The following Python example defines data quality expectations based on the rules stored in the rules.csv file. The get_rules() function reads the rules from rules.csv and returns a Python dictionary containing rules matching the tag argument passed to the function. The dictionary is applied in the @dlt.expect_all_*() decorators to enforce data quality constraints. For example, any records failing the rules tagged with validity will be dropped from the raw_farmers_market table:

import dlt
from pyspark.sql.functions import expr, col

def get_rules(tag):
  """
    loads data quality rules from csv file
    :param tag: tag to match
    :return: dictionary of rules that matched the tag
  """
  rules = {}
  df = spark.read.format("csv").option("header", "true").load("/path/to/rules.csv")
  for row in df.filter(col("tag") == tag).collect():
    rules[row['name']] = row['constraint']
  return rules

@dlt.table(
  name="raw_farmers_market"
)
@dlt.expect_all_or_drop(get_rules('validity'))
def get_farmers_market_data():
  return (
    spark.read.format('csv').option("header", "true")
      .load('/databricks-datasets/data.gov/farmers_markets_geographic_data/data-001/')
  )

@dlt.table(
  name="organic_farmers_market"
)
@dlt.expect_all_or_drop(get_rules('maintained'))
def get_organic_farmers_market():
  return (
    dlt.read("raw_farmers_market")
      .filter(expr("Organic = 'Y'"))
      .select("MarketName", "Website", "State",
        "Facebook", "Twitter", "Youtube", "Organic",
        "updateTime"
      )
  )

Use Python UDFs in SQL

Scenario

You want the simplicity of SQL to define Delta Live Tables datasets but need transformations not directly supported in SQL.

Solution

Use a Python user-defined function (UDF) in your SQL queries. The following example defines and registers the square() UDF to return the square of the input argument and calls the square() UDF in a SQL expression.

  1. Define and register the UDF.

    Create a notebook with Default Language set to Python and add the following in a cell:

    def square(i: int) -> int:
      """
        Simple udf for squaring the parameter passed.
        :param i: column from Pyspark or SQL
        :return: squared value of the passed param.
      """
      return i * i
    
    spark.udf.register("makeItSquared", square) # register the square udf for Spark SQL
    
  2. Call the UDF.

    Create a SQL notebook and add the following query in a cell:

    CREATE OR REFRESH LIVE TABLE raw_squared
    AS SELECT makeItSquared(2) AS numSquared;
    
  3. Create a pipeline

    Create a new Delta Live Tables pipeline, adding the notebooks you created to Notebook Libraries. Use the Add notebook library button to add additional notebooks in the Create Pipeline dialog or the libraries field in the Delta Live Tables settings to configure the notebooks.

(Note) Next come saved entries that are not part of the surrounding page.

-- ==== Sys2Proof/Machine/HostQ.lean ====
section
/-! DEFINITION. Machine/HostQ.lean: command queues and their commands, BAR2 and CXL.mem, MSI-X, far faults and the resets of the host
link (R362 to R383). -/

namespace Sys2Proof.Machine

/-! ## Queue registers (R367, R371, R383) -/

/-- A gated OPEN abandoned: the context is IDLE and holds the fields it held before (R380). -/
def State.revertOpen (s : State) (n : Nat) : State :=
  if (s.str n).host && s.sst n == ssARMED then
    let old := (s.str n).saved
    let s := (s.loadImage n []).setStr n { StreamX.fresh with host := true }
    let lo := (0x100000 + 64 * (n % 16384)) * 64
    ({ s with regs := old.foldl (fun r (c : Nat × Nat) => SMap.put resetOf r (lo + c.1 % 4096) c.2) s.regs }).setSst n ssIDLE wtNONE
  else s

/-- The taken commands of a queue abandoned: no completion entry is written (R380, R383). -/
def State.abandonQueue (s : State) (q : Nat) : State :=
  let s := (s.host.taken.filter (fun t => t.q == q && t.op == 1)).foldl (fun s t => s.revertOpen t.ctx) s
  { s with host := { s.host with taken := s.host.taken.filter (fun t => t.q != q)
                                 waiting := s.host.waiting.filter (fun c => c.q != q)
                                 heldOut := s.host.heldOut.filter (fun (p : Nat × Sent) => p.1 != 2 + q) } }

/-- The indices of a queue at 0 and PHASE 1 (R383). -/
def State.zeroQueue (s : State) (q : Nat) : State :=
  let s := ((s.set (R.HQ_Q_STATUS_SQ_HEAD q) 0).set (R.HQ_Q_STATUS_CQ_TAIL q) 0).set (R.HQ_SQ_TAIL_TAIL q) 0
  let s := s.set (R.HQ_CQ_HEAD_HEAD q) 0
  { s with host := { s.host with phases := s.host.phases.set q 1, fetched := s.host.fetched.set q 0 } }

/-- A write to a queue window refused (R383): logged, counted, and shown in the queue's LAST_STATUS. -/
def State.queueRefuse (s : State) (q off st : Nat) : State :=
  ((s.refuse off st).hqErr st R.HQ_ERR_QUEUE).set (R.HQ_Q_STATUS_LAST_STATUS q) st

/-- A write to register k (0 to 5) of the window of queue q. -/
def State.writeQueue (s : State) (q k : Nat) (w : Wr) : State :=
  let off := 0x200000 + 0x40 * q + 8 * k
  let t := s.regWrite off w
  let on := s.rf (R.HQ_Q_CTRL_ENABLE q) == 1
  if s.queueOwner q ≠ 1 ∨ w.m ≠ .host ∨ 5 ≤ k then s.queueRefuse q off stNOT_OWNER
  else if k < 2 then (if on && w.touches 12 52 then s.queueRefuse q off stBAD_ARG else t)
  else if k = 2 then
    let a := t.rf (R.HQ_Q_CTRL_SQ_LOG2 q)
    let b := t.rf (R.HQ_Q_CTRL_CQ_LOG2 q)
    if a < 1 ∨ 12 < a ∨ b < 1 ∨ 12 < b then s.queueRefuse q off stBAD_ARG
    else if on && (a != s.rf (R.HQ_Q_CTRL_SQ_LOG2 q) || b != s.rf (R.HQ_Q_CTRL_CQ_LOG2 q)) then s.queueRefuse q off stBAD_ARG
    else if on && t.rf (R.HQ_Q_CTRL_ENABLE q) == 0 then t.abandonQueue q
    else if !on && t.rf (R.HQ_Q_CTRL_ENABLE q) == 1 then (t.abandonQueue q).zeroQueue q
    else t
  else if k = 3 then
    if s.sqSize q ≤ t.rf (R.HQ_SQ_TAIL_TAIL q) then s.queueRefuse q off stBAD_ARG else t.fetchSq q (t.sqSize q)
  else t.flushCq q t.host.waiting.length

/-- SQ_DOORBELL (R367): a write of HQ_SQ_TAIL; the entries up to the tail are read. -/
def execSqDoorbell (m : Master) (q : Fin 64) (v : BitVec 64) (s : State) : Res :=
  .next (if s.reach m then s.writeQueue q.val 3 (Wr.full m v.toNat) else s)

/-- CQ_HEAD_WRITE (R371): completion entries are freed, and waiting completions are written. -/
def execCqHeadWrite (m : Master) (q : Fin 64) (v : BitVec 64) (s : State) : Res :=
  .next (if s.reach m then s.writeQueue q.val 4 (Wr.full m v.toNat) else s)

/-- QUEUE_ENABLE (R367, R383): a write of HQ_Q_CTRL with ENABLE set. -/
def execQueueEnable (m : Master) (q : Fin 64) (v : BitVec 64) (s : State) : Res :=
  .next (if s.reach m then s.writeQueue q.val 2 (Wr.full m (v ||| 1).toNat) else s)

/-- QUEUE_DISABLE (R383): a write of HQ_Q_CTRL with ENABLE clear. -/
def execQueueDisable (m : Master) (q : Fin 64) (v : BitVec 64) (s : State) : Res :=
  .next (if s.reach m then s.writeQueue q.val 2 (Wr.full m (v &&& ~~~(1 : BitVec 64)).toNat) else s)

/-! ## Commands (R367 to R371) -/

/-- Whether a queue is enabled, not full, and has a fetched command. -/
def State.queueHas (s : State) (q : Nat) : Bool := s.queueState q == 1 && s.rf (R.HQ_Q_STATUS_SQ_HEAD q) != s.host.fetched.getD q 0

/-- The queue whose command is taken next (R367): the lowest with one that the turn under way has not yet reached, else the lowest with
one, for which the next turn begins. -/
def State.nextQueue (s : State) : Option Nat :=
  match (upTo 64).find? (fun q => decide (s.host.turn ≤ q) && s.queueHas q) with
  | some q => some q
  | none => (upTo 64).find? s.queueHas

Use MLFlow models in a Delta Live Tables pipeline

Scenario

You want to use an MLFlow trained model in a pipeline.

Solution

To use an MLFlow model in a Delta Live Tables pipeline:

  1. Obtain the run ID and model name of the MLFlow model. The run ID and model name are used to construct the URI of the MLFlow model.

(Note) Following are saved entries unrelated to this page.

/-- R413, R416, R417, R418, R421, R424, R425, R426: a serving cluster, engine or mover that fails hands its place to the lowest spare of its kind, which is
counted and in plan time asks for the kind's pause, and the streams of another mover keep their blocks; a second failover of a step raises FLAG_OUT. With no spare the place stays unserved, NO_SPARE and
FLAG_OUT say so; a spare that fails only leaves the pool. A lost channel reads marked until the bind-off; a failed control core leaves its partner alone
until the spare joins outside the step; a second lockstep mismatch of a pair fails one of its cores, a free value picks which. -/
def Obligations.UnitFaults : Prop :=
  (∀ (u : BitVec 16) (v : Nat) (s : State), s.pwr.off = false → uKind u.toNat = 1 ∨ uKind u.toNat = 2 ∨ uKind u.toNat = 3 →
    uIdx u.toNat < kindCount (uKind u.toNat) → s.serves u.toNat = true → s.spareFor u.toNat = some v →
    Runs (.unitFault u) s [.pwrRegs, .stepRegs, .cluRegs, .skeinRegs, .faultRegs, .logRegs, .sent, .flagOut, .logRound, .fault, .ledgers, .power,
        .tier, .streams] (fun t =>
      (uKind u.toNat ≠ 3 → t.led = s.led ∧ t.tier = s.tier ∧ t.strs = s.strs) ∧
      (∀ n, s.rf (R.STREAM_CTL_MOVER n) ≠ s.rf (unitLogicalF u.toNat) → t.str n = s.str n) ∧
      t.rf (unitStateF u.toNat) = usFAILED ∧ t.rf (unitStateF v) = usSERVICE ∧
      t.rf (unitLogicalF v) = s.rf (unitLogicalF u.toNat) % 2 ^ (unitLogicalF v).w ∧
      t.rf R.FAULT_LAST_UNIT = u.toNat ∧ t.rf R.FAULT_LAST_SPARE = v ∧ t.rf R.FAULT_STATUS_LAST_STATUS = stUNIT_LOST ∧
      t.rf R.FAULT_STATUS_FAILOVERS = (s.rf R.FAULT_STATUS_FAILOVERS + 1) % 2 ^ 32 ∧
      (s.inStep = true → t.rf R.FAULT_STATUS_STEP_FAILOVERS = min (s.rf R.FAULT_STATUS_STEP_FAILOVERS + 1) 255) ∧
      (s.inPlan = true → s.fault.pauseEnd = none → t.fault.pauseWant = s.fault.pauseWant + pauseLen (uKind u.toNat)) ∧
      (s.training = true → s.step.reserveOver = false → 1 ≤ s.rf R.FAULT_STATUS_STEP_FAILOVERS → s.rf R.STEP_FLAG_RAISED = 0 →
        t.flagOut = true ∧ t.rf R.STEP_FLAG_CAUSE = 0x0C))) ∧
  (∀ (u : BitVec 16) (s : State), s.pwr.off = false → uKind u.toNat = 1 ∨ uKind u.toNat = 2 ∨ uKind u.toNat = 3 →
    uIdx u.toNat < kindCount (uKind u.toNat) → s.serves u.toNat = true → s.spareFor u.toNat = none →
    Runs (.unitFault u) s [.stepRegs, .cluRegs, .skeinRegs, .faultRegs, .logRegs, .flagOut, .logRound, .fault] (fun t =>
      t.rf (unitStateF u.toNat) = usFAILED ∧ t.rf R.FAULT_STATUS_FAILOVERS = s.rf R.FAULT_STATUS_FAILOVERS ∧
      t.rf R.FAULT_STATUS_NO_SPARE = (s.rf R.FAULT_STATUS_NO_SPARE ||| 2 ^ (uKind u.toNat - 1)) % 2 ^ 6 ∧
      t.fault.unserved = NSet.ins (uKind u.toNat * 4096 + s.rf (unitLogicalF u.toNat)) s.fault.unserved ∧
      (s.training = true → s.rf R.STEP_FLAG_RAISED = 0 → t.flagOut = true ∧ t.rf R.STEP_FLAG_CAUSE = 0x0D))) ∧
  (∀ (u : BitVec 16) (s : State), s.pwr.off = false → uKind u.toNat = 1 ∨ uKind u.toNat = 2 ∨ uKind u.toNat = 3 →
    uIdx u.toNat < kindCount (uKind u.toNat) → s.rf (unitStateF u.toNat) = usSPARE →
    Runs (.unitFault u) s [.cluRegs, .skeinRegs, .faultRegs, .logRegs, .logRound] (fun t =>
      t.rf (unitStateF u.toNat) = usFAILED ∧ t.rf R.FAULT_STATUS_FAILOVERS = s.rf R.FAULT_STATUS_FAILOVERS ∧ t.rf R.FAULT_LAST_SPARE = 0xFFFF)) ∧
  (∀ (u : BitVec 16) (i : Instr) (s : State), s.pwr.off = false → 2 ≤ s.rf R.PWR_STATE_STATE → uIdx u.toNat < kindCount (uKind u.toNat) →
    ((∃ ch : Fin 256, uKind u.toNat = 4 ∧ uIdx u.toNat = ch.val ∧ i = .channelLoss ch) ∨
      (∃ (p : Fin 4) (k : Fin 9), uKind u.toNat = 5 ∧ uIdx u.toNat = 9 * p.val + k.val ∧ i = .moduleFail p k) ∨
      (∃ k : Fin 5, uKind u.toNat = 6 ∧ uIdx u.toNat = k.val ∧ i = .controlCoreFault k)) →
    exec (.unitFault u) s = exec i s) ∧
  (∀ (ch : Fin 256) (s : State), s.pwr.off = false → s.serves (0x4000 + ch.val) = true →
    Runs (.channelLoss ch) s [.stepRegs, .hbmRegs, .faultRegs, .logRegs, .flagOut, .logRound, .fault] (fun t =>
      t.rf (unitStateF (0x4000 + ch.val)) = usFAILED ∧ t.fault.lossDue = NSet.ins ch.val s.fault.lossDue ∧
      t.rf R.FAULT_MARKS_LOST_GRANULES = (s.rf R.FAULT_MARKS_LOST_GRANULES + (2 ^ 20 - s.lostOf ch.val)) % 2 ^ 32 ∧ t.rf R.FAULT_LAST_UNIT = 0x4000 + ch.val ∧
      (s.spareFor (0x4000 + ch.val) ≠ none → t.flagOut = s.flagOut ∧ t.rf R.FAULT_STATUS_NO_SPARE = s.rf R.FAULT_STATUS_NO_SPARE) ∧
      (s.spareFor (0x4000 + ch.val) = none → t.rf R.FAULT_STATUS_NO_SPARE = (s.rf R.FAULT_STATUS_NO_SPARE ||| 8) % 2 ^ 6 ∧
        (s.training = true → s.rf R.STEP_FLAG_RAISED = 0 → t.flagOut = true ∧ t.rf R.STEP_FLAG_CAUSE = 0x0D)))) ∧
  (∀ (k : Fin 5) (s : State), s.pwr.off = false → s.serves (0x6000 + k.val) = true →
    Runs (.controlCoreFault k) s [.stepRegs, .faultRegs, .logRegs, .flagOut, .logRound, .fault] (fun t =>
      t.rf (unitStateF (0x6000 + k.val)) = usFAILED ∧ t.rf R.FAULT_LAST_UNIT = 0x6000 + k.val ∧
      (s.spareFor (0x6000 + k.val) ≠ none → t.flagOut = s.flagOut ∧
        t.fault.joins = NSet.ins (s.rf (unitLogicalF (0x6000 + k.val))) s.fault.joins) ∧
      (s.spareFor (0x6000 + k.val) = none → t.fault.joins = s.fault.joins ∧
        t.rf R.FAULT_STATUS_NO_SPARE = (s.rf R.FAULT_STATUS_NO_SPARE ||| 32) % 2 ^ 6))) ∧
  (∀ (s : State) (p v : Nat) (l : List Nat), s.pwr.off = false → s.inStep = false → s.fault.joins = p :: l → s.spareFor 0x6000 = some v →
    Runs .controlCoreJoin s [.faultRegs, .fault] (fun t => t.rf (unitStateF v) = usSERVICE ∧ t.rf (unitLogicalF v) = p % 2 ^ 16 ∧
      t.rf R.FAULT_STATUS_FAILOVERS = (s.rf R.FAULT_STATUS_FAILOVERS + 1) % 2 ^ 32 ∧ t.fault = { s.fault with joins := NSet.del p (p :: l) })) ∧
  (∀ (q : Fin 2) (s : State), s.pwr.off = false → 2 ≤ s.rf R.PWR_STATE_STATE →
    Runs (.lockstepMismatch q) s [.stepRegs, .faultRegs, .logRegs, .free, .flagOut, .logRound, .fault] (fun t =>
      (s.fault.mismatched.contains q.val = false → t = { s with fault := { s.fault with mismatched := NSet.ins q.val s.fault.mismatched } }) ∧
      (s.fault.mismatched.contains q.val = true → t.free = s.free + 1 ∧ t.fault.mismatched = NSet.del q.val s.fault.mismatched ∧
        ∀ a b, s.serverOf 6 (2 * q.val) = some a → s.serverOf 6 (2 * q.val + 1) = some b →
          t.rf (unitStateF a) = usFAILED ∨ t.rf (unitStateF b) = usFAILED)))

  2. Use the URI to define a Spark UDF to load the MLFlow model.

  3. Call the UDF in your table definitions to use the MLFlow model.

The following example defines a Spark UDF named loaded_model that loads an MLFlow model trained on loan risk data. The loaded_model UDF is then used to define the gtb_scoring_train_data and gtb_scoring_valid_data tables:

%pip install mlflow

import dlt
import mlflow
from pyspark.sql.functions import struct

run_id= "mlflow_run_id"
model_name = "the_model_name_in_run"
model_uri = "runs:/{run_id}/{model_name}".format(run_id=run_id, model_name=model_name)
loaded_model = mlflow.pyfunc.spark_udf(spark, model_uri=model_uri)

categoricals = ["term", "home_ownership", "purpose",
  "addr_state","verification_status","application_type"]

numerics = ["loan_amnt", "emp_length", "annual_inc", "dti", "delinq_2yrs",
  "revol_util", "total_acc", "credit_length_in_years"]

features = categoricals + numerics

@dlt.table(
  comment="GBT ML scored training dataset based on Loan Risk",
  table_properties={
    "quality": "gold"
  }
)
def gtb_scoring_train_data():
  return dlt.read("train_data")
    .withColumn('predictions', loaded_model(struct(features)))

@dlt.table(
  comment="GBT ML scored valid dataset based on Loan Risk",
  table_properties={
    "quality": "gold"
  }
)
def gtb_scoring_valid_data():
  return dlt.read("valid_data")
    .withColumn('predictions', loaded_model(struct(features)))

Create sample datasets for development and testing

Scenario

You want to create a sample dataset for development or testing, for example, a dataset containing a subset of data or specific record types.

Solution

Implement your transformation logic in a single or shared set of notebooks. Then create separate notebooks to define multiple datasets based on environment. For example, in production, create a notebook that defines the complete set of data for your pipeline:

CREATE OR REFRESH STREAMING LIVE TABLE input_data AS SELECT * FROM cloud_files("/production/data", "json")

Then create notebooks that define a sample of data based on requirements. For example, to generate a small dataset with specific records for testing:

CREATE OR REFRESH LIVE TABLE input_data AS
SELECT "2021/09/04" AS date, 22.4 as sensor_reading UNION ALL
SELECT "2021/09/05" AS date, 21.5 as sensor_reading

You can also filter data to create a subset of the production data for development or testing:

CREATE OR REFRESH LIVE TABLE input_data AS SELECT * FROM prod.input_data WHERE date > current_date() - INTERVAL 1 DAY

To use these different datasets, create multiple pipelines with the notebooks implementing the transformation logic. Each pipeline can read data from the LIVE.input_data dataset but is configured to include the notebook that creates the dataset specific to the environment.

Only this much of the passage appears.